**Exercise materials:**

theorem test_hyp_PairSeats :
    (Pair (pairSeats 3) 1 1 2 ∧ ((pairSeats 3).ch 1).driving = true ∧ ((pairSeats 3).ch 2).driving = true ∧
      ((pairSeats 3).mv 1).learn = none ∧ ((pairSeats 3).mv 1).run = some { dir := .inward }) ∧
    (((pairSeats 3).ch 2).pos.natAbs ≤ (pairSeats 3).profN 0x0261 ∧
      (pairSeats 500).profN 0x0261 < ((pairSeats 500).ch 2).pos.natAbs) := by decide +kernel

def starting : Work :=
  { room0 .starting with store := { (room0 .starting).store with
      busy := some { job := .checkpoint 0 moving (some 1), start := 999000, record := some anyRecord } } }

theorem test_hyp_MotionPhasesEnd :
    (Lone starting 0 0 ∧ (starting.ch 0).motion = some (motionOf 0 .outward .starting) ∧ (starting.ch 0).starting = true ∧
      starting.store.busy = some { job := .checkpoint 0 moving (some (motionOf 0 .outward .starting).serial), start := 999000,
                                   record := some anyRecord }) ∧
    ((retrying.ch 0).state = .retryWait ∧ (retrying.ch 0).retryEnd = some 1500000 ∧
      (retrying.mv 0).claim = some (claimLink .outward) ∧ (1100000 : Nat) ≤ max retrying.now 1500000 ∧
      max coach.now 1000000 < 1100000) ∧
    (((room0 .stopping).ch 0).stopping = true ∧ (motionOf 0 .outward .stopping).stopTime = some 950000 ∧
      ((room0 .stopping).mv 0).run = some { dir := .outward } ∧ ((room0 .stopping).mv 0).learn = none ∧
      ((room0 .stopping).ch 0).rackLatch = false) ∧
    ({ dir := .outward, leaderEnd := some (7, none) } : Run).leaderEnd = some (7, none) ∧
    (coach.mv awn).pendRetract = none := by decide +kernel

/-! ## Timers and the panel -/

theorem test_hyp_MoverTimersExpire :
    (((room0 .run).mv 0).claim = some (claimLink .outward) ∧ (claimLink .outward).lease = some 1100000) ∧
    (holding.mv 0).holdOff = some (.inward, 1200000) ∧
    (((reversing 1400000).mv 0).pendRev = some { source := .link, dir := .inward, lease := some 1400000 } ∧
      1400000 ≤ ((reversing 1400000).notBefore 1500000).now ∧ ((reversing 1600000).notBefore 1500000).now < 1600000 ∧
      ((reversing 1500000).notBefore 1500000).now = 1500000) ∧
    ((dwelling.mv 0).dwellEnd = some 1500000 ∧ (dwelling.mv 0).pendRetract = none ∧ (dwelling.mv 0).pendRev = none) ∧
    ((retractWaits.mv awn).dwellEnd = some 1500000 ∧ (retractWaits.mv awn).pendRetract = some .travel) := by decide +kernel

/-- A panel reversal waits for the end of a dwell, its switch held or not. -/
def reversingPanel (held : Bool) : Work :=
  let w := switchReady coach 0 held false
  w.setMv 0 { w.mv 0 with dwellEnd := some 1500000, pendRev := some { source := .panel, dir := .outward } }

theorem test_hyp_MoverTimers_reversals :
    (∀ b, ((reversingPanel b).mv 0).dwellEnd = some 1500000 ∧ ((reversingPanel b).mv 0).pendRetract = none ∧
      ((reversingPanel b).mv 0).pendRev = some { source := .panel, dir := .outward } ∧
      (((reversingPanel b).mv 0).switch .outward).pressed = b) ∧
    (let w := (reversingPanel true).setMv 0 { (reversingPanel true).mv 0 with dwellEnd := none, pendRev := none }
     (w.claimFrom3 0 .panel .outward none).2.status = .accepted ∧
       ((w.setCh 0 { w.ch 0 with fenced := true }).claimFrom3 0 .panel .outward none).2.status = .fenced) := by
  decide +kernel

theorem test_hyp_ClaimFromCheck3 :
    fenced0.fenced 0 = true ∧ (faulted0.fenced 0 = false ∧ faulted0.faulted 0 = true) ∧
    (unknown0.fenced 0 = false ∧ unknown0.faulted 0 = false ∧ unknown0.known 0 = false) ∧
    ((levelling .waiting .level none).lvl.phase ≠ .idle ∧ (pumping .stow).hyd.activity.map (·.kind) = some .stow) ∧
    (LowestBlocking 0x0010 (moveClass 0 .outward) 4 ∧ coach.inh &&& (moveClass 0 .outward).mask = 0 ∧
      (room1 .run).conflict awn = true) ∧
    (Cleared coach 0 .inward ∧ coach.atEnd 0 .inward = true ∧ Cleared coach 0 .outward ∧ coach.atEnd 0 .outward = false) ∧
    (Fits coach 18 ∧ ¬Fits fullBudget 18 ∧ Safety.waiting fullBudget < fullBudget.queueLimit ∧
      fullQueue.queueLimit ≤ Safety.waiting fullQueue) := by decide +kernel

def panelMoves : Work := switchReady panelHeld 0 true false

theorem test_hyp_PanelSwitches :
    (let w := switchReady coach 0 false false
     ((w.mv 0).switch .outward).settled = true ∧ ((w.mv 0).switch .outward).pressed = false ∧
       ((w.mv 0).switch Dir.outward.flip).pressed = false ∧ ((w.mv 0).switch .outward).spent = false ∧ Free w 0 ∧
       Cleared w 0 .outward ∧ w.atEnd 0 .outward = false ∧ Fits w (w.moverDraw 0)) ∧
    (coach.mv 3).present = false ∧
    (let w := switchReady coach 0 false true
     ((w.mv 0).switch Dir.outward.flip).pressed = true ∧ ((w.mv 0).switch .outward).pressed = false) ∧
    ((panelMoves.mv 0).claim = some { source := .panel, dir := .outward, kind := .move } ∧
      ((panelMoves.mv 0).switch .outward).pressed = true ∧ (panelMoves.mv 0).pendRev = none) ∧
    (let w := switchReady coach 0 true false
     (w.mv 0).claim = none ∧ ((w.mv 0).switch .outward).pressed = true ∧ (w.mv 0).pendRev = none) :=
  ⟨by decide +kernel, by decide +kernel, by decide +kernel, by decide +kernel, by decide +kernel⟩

**Work to be completed:** Output each line of the material above with no deviation.

**Task answer:**
theorem test_hyp_PairSeats :
    (Pair (pairSeats 3) 1 1 2 ∧ ((pairSeats 3).ch 1).driving = true ∧ ((pairSeats 3).ch 2).driving = true ∧
      ((pairSeats 3).mv 1).learn = none ∧ ((pairSeats 3).mv 1).run = some { dir := .inward }) ∧
    (((pairSeats 3).ch 2).pos.natAbs ≤ (pairSeats 3).profN 0x0261 ∧
      (pairSeats 500).profN 0x0261 < ((pairSeats 500).ch 2).pos.natAbs) := by decide +kernel

def starting : Work :=
  { room0 .starting with store := { (room0 .starting).store with
      busy := some { job := .checkpoint 0 moving (some 1), start := 999000, record := some anyRecord } } }

theorem test_hyp_MotionPhasesEnd :
    (Lone starting 0 0 ∧ (starting.ch 0).motion = some (motionOf 0 .outward .starting) ∧ (starting.ch 0).starting = true ∧
      starting.store.busy = some { job := .checkpoint 0 moving (some (motionOf 0 .outward .starting).serial), start := 999000,
                                   record := some anyRecord }) ∧
    ((retrying.ch 0).state = .retryWait ∧ (retrying.ch 0).retryEnd = some 1500000 ∧
      (retrying.mv 0).claim = some (claimLink .outward) ∧ (1100000 : Nat) ≤ max retrying.now 1500000 ∧
      max coach.now 1000000 < 1100000) ∧
    (((room0 .stopping).ch 0).stopping = true ∧ (motionOf 0 .outward .stopping).stopTime = some 950000 ∧
      ((room0 .stopping).mv 0).run = some { dir := .outward } ∧ ((room0 .stopping).mv 0).learn = none ∧
      ((room0 .stopping).ch 0).rackLatch = false) ∧
    ({ dir := .outward, leaderEnd := some (7, none) } : Run).leaderEnd = some (7, none) ∧
    (coach.mv awn).pendRetract = none := by decide +kernel

/-! ## Timers and the panel -/

theorem test_hyp_MoverTimersExpire :
    (((room0 .run).mv 0).claim = some (claimLink .outward) ∧ (claimLink .outward).lease = some 1100000) ∧
    (holding.mv 0).holdOff = some (.inward, 1200000) ∧
    (((reversing 1400000).mv 0).pendRev = some { source := .link, dir := .inward, lease := some 1400000 } ∧
      1400000 ≤ ((reversing 1400000).notBefore 1500000).now ∧ ((reversing 1600000).notBefore 1500000).now < 1600000 ∧
      ((reversing 1500000).notBefore 1500000).now = 1500000) ∧
    ((dwelling.mv 0).dwellEnd = some 1500000 ∧ (dwelling.mv 0).pendRetract = none ∧ (dwelling.mv 0).pendRev = none) ∧
    ((retractWaits.mv awn).dwellEnd = some 1500000 ∧ (retractWaits.mv awn).pendRetract = some .travel) := by decide +kernel

/-- A panel reversal waits for the end of a dwell, its switch held or not. -/
def reversingPanel (held : Bool) : Work :=
  let w := switchReady coach 0 held false
  w.setMv 0 { w.mv 0 with dwellEnd := some 1500000, pendRev := some { source := .panel, dir := .outward } }

theorem test_hyp_MoverTimers_reversals :
    (∀ b, ((reversingPanel b).mv 0).dwellEnd = some 1500000 ∧ ((reversingPanel b).mv 0).pendRetract = none ∧
      ((reversingPanel b).mv 0).pendRev = some { source := .panel, dir := .outward } ∧
      (((reversingPanel b).mv 0).switch .outward).pressed = b) ∧
    (let w := (reversingPanel true).setMv 0 { (reversingPanel true).mv 0 with dwellEnd := none, pendRev := none }
     (w.claimFrom3 0 .panel .outward none).2.status = .accepted ∧
       ((w.setCh 0 { w.ch 0 with fenced := true }).claimFrom3 0 .panel .outward none).2.status = .fenced) := by
  decide +kernel

theorem test_hyp_ClaimFromCheck3 :
    fenced0.fenced 0 = true ∧ (faulted0.fenced 0 = false ∧ faulted0.faulted 0 = true) ∧
    (unknown0.fenced 0 = false ∧ unknown0.faulted 0 = false ∧ unknown0.known 0 = false) ∧
    ((levelling .waiting .level none).lvl.phase ≠ .idle ∧ (pumping .stow).hyd.activity.map (·.kind) = some .stow) ∧
    (LowestBlocking 0x0010 (moveClass 0 .outward) 4 ∧ coach.inh &&& (moveClass 0 .outward).mask = 0 ∧
      (room1 .run).conflict awn = true) ∧
    (Cleared coach 0 .inward ∧ coach.atEnd 0 .inward = true ∧ Cleared coach 0 .outward ∧ coach.atEnd 0 .outward = false) ∧
    (Fits coach 18 ∧ ¬Fits fullBudget 18 ∧ Safety.waiting fullBudget < fullBudget.queueLimit ∧
      fullQueue.queueLimit ≤ Safety.waiting fullQueue) := by decide +kernel

def panelMoves : Work := switchReady panelHeld 0 true false

theorem test_hyp_PanelSwitches :
    (let w := switchReady coach 0 false false
     ((w.mv 0).switch .outward).settled = true ∧ ((w.mv 0).switch .outward).pressed = false ∧
       ((w.mv 0).switch Dir.outward.flip).pressed = false ∧ ((w.mv 0).switch .outward).spent = false ∧ Free w 0 ∧
       Cleared w 0 .outward ∧ w.atEnd 0 .outward = false ∧ Fits w (w.moverDraw 0)) ∧
    (coach.mv 3).present = false ∧
    (let w := switchReady coach 0 false true
     ((w.mv 0).switch Dir.outward.flip).pressed = true ∧ ((w.mv 0).switch .outward).pressed = false) ∧
    ((panelMoves.mv 0).claim = some { source := .panel, dir := .outward, kind := .move } ∧
      ((panelMoves.mv 0).switch .outward).pressed = true ∧ (panelMoves.mv 0).pendRev = none) ∧
    (let w := switchReady coach 0 true false
     (w.mv 0).claim = none ∧ ((w.mv 0).switch .outward).pressed = true ∧ (w.mv 0).pendRev = none) :=
  ⟨by decide +kernel, by decide +kernel, by decide +kernel, by decide +kernel, by decide +kernel⟩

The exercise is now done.